--- GIVEN RECORDS ---
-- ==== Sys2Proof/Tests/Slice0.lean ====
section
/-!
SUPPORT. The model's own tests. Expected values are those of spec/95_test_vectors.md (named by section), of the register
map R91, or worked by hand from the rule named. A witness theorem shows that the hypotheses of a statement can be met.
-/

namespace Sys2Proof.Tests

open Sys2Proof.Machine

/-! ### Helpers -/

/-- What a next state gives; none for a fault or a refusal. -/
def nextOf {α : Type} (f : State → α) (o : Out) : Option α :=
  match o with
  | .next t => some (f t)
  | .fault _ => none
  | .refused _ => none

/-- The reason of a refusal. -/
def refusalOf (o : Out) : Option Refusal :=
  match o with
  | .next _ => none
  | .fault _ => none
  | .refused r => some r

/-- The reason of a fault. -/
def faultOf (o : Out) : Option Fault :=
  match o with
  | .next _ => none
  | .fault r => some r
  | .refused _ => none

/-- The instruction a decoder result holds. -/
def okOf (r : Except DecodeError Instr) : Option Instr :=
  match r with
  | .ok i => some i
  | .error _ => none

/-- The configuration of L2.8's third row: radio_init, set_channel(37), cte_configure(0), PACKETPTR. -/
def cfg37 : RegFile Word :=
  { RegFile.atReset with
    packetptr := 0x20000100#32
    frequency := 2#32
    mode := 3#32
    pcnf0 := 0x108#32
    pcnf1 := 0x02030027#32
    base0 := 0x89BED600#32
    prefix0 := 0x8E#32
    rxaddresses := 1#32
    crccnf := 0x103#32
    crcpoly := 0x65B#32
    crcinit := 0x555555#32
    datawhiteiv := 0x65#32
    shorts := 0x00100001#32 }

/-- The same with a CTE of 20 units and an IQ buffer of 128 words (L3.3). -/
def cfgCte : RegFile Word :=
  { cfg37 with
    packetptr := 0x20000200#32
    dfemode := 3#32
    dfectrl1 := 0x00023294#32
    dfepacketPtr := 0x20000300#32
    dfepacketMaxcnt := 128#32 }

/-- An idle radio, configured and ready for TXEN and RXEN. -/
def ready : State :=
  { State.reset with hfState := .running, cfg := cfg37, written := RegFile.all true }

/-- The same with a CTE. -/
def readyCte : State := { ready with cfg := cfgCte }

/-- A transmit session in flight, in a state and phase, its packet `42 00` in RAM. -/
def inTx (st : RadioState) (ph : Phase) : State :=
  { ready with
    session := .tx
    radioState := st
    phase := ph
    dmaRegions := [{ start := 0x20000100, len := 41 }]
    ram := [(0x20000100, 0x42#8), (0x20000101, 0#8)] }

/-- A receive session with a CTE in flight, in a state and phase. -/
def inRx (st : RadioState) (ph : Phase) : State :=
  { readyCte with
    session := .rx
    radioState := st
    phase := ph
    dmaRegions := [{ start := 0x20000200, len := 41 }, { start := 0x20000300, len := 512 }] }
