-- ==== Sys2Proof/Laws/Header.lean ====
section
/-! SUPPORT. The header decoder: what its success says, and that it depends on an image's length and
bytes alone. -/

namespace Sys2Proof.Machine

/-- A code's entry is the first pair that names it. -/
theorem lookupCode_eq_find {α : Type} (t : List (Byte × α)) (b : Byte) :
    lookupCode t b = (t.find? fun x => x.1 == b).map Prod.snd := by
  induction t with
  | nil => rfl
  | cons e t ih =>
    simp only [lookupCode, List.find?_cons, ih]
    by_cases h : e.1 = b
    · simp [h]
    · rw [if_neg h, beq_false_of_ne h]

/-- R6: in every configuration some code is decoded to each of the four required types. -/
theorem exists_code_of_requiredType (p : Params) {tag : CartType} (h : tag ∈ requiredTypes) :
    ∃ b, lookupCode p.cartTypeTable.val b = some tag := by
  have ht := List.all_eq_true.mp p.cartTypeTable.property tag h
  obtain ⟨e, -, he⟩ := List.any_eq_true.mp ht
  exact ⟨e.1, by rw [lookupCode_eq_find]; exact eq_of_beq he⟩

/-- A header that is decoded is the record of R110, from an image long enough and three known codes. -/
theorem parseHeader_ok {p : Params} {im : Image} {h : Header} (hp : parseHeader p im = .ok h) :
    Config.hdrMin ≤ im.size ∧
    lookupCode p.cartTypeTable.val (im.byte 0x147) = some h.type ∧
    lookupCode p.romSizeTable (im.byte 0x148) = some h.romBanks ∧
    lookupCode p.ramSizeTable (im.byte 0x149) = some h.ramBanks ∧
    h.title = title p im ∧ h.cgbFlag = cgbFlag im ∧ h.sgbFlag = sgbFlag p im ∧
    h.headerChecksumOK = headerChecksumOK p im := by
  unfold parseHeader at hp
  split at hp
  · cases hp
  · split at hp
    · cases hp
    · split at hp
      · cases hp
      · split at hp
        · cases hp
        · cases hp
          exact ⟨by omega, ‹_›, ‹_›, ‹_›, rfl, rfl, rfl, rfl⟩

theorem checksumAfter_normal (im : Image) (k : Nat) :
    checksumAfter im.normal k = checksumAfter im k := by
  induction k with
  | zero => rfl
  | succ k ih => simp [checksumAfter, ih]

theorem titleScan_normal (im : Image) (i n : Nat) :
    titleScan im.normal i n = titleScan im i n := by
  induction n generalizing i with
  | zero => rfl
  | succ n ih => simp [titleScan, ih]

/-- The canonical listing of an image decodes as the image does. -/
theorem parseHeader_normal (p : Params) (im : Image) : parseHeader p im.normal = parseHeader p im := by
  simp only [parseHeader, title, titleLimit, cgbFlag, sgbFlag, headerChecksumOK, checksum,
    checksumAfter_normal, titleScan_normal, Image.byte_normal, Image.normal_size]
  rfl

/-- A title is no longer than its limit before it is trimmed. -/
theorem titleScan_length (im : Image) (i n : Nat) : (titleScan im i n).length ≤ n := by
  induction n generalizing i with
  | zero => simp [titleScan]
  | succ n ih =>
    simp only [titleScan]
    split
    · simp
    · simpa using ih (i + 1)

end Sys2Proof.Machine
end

--- TASK ---
Leave out every line after the one with "### Helpers -/". Reproduce the material above exactly from its first line through that line.

--- EXERCISE RESULT ---
-- ==== Sys2Proof/Tests/Slice0.lean ====
section
/-!
SUPPORT. The model's own tests. Expected values are those of spec/95_test_vectors.md (named by section), of the register
map R91, or worked by hand from the rule named. A witness theorem shows that the hypotheses of a statement can be met.
-/

namespace Sys2Proof.Tests

open Sys2Proof.Machine

/-! ### Helpers -/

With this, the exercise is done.